#### [Work request]
I'd like an exact copy of every line from the start of the entries below through the line containing "split | dsimp only)", please.

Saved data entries

* * *

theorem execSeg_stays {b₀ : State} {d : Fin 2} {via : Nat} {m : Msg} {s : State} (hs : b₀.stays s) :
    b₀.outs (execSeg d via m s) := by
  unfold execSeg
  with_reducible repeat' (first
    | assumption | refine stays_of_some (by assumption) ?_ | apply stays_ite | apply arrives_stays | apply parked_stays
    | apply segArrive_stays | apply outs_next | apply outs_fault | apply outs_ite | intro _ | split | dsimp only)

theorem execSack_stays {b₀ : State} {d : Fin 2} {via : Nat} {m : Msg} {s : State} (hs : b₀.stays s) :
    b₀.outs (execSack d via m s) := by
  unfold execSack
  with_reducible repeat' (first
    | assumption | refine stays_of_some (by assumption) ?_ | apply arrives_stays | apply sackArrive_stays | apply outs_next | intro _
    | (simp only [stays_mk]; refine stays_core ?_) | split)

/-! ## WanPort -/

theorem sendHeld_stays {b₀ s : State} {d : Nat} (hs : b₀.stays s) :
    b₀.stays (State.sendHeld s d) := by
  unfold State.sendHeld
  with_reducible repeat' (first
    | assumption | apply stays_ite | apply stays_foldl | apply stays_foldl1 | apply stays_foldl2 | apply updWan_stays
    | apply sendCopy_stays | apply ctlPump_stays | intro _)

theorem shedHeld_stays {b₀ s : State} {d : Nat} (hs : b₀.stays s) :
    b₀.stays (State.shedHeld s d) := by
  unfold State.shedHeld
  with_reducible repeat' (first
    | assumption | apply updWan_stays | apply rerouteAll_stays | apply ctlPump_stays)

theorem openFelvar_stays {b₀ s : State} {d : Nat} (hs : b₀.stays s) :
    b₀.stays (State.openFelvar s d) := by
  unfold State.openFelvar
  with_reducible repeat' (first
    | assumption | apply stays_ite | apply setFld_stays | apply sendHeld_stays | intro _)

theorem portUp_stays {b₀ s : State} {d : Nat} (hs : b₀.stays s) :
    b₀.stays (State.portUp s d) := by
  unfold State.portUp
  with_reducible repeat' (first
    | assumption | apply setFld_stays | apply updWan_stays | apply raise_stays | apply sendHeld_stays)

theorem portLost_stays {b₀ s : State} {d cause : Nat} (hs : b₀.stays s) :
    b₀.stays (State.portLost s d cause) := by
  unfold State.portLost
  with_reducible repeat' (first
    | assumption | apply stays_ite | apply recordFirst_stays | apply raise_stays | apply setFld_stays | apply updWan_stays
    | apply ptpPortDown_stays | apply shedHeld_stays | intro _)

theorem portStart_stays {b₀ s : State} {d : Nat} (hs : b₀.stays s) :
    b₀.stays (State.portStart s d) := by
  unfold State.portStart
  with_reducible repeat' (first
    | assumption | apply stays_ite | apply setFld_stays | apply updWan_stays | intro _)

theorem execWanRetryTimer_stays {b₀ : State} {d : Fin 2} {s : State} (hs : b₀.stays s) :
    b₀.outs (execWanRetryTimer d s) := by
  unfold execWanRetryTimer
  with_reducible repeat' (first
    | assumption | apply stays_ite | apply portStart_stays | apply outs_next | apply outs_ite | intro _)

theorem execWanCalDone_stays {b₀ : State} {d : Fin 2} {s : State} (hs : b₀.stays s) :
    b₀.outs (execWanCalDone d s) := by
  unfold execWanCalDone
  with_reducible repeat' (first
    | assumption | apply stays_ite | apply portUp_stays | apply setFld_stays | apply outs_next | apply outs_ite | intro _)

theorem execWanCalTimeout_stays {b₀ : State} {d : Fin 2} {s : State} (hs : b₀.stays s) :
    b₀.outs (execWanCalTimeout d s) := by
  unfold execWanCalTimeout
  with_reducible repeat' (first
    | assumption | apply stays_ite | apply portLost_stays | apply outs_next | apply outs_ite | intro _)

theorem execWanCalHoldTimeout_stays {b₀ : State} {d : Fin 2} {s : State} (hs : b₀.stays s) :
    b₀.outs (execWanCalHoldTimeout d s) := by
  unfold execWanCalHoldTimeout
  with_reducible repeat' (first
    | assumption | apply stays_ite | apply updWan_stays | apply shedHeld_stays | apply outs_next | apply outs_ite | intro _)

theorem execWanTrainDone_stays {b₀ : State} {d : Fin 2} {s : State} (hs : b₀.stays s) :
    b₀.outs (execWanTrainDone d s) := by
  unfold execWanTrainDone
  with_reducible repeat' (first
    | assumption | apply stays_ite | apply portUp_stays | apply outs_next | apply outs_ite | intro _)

* * *

#### [Answer section]
theorem execSeg_stays {b₀ : State} {d : Fin 2} {via : Nat} {m : Msg} {s : State} (hs : b₀.stays s) :
    b₀.outs (execSeg d via m s) := by
  unfold execSeg
  with_reducible repeat' (first
    | assumption | refine stays_of_some (by assumption) ?_ | apply stays_ite | apply arrives_stays | apply parked_stays
    | apply segArrive_stays | apply outs_next | apply outs_fault | apply outs_ite | intro _ | split | dsimp only)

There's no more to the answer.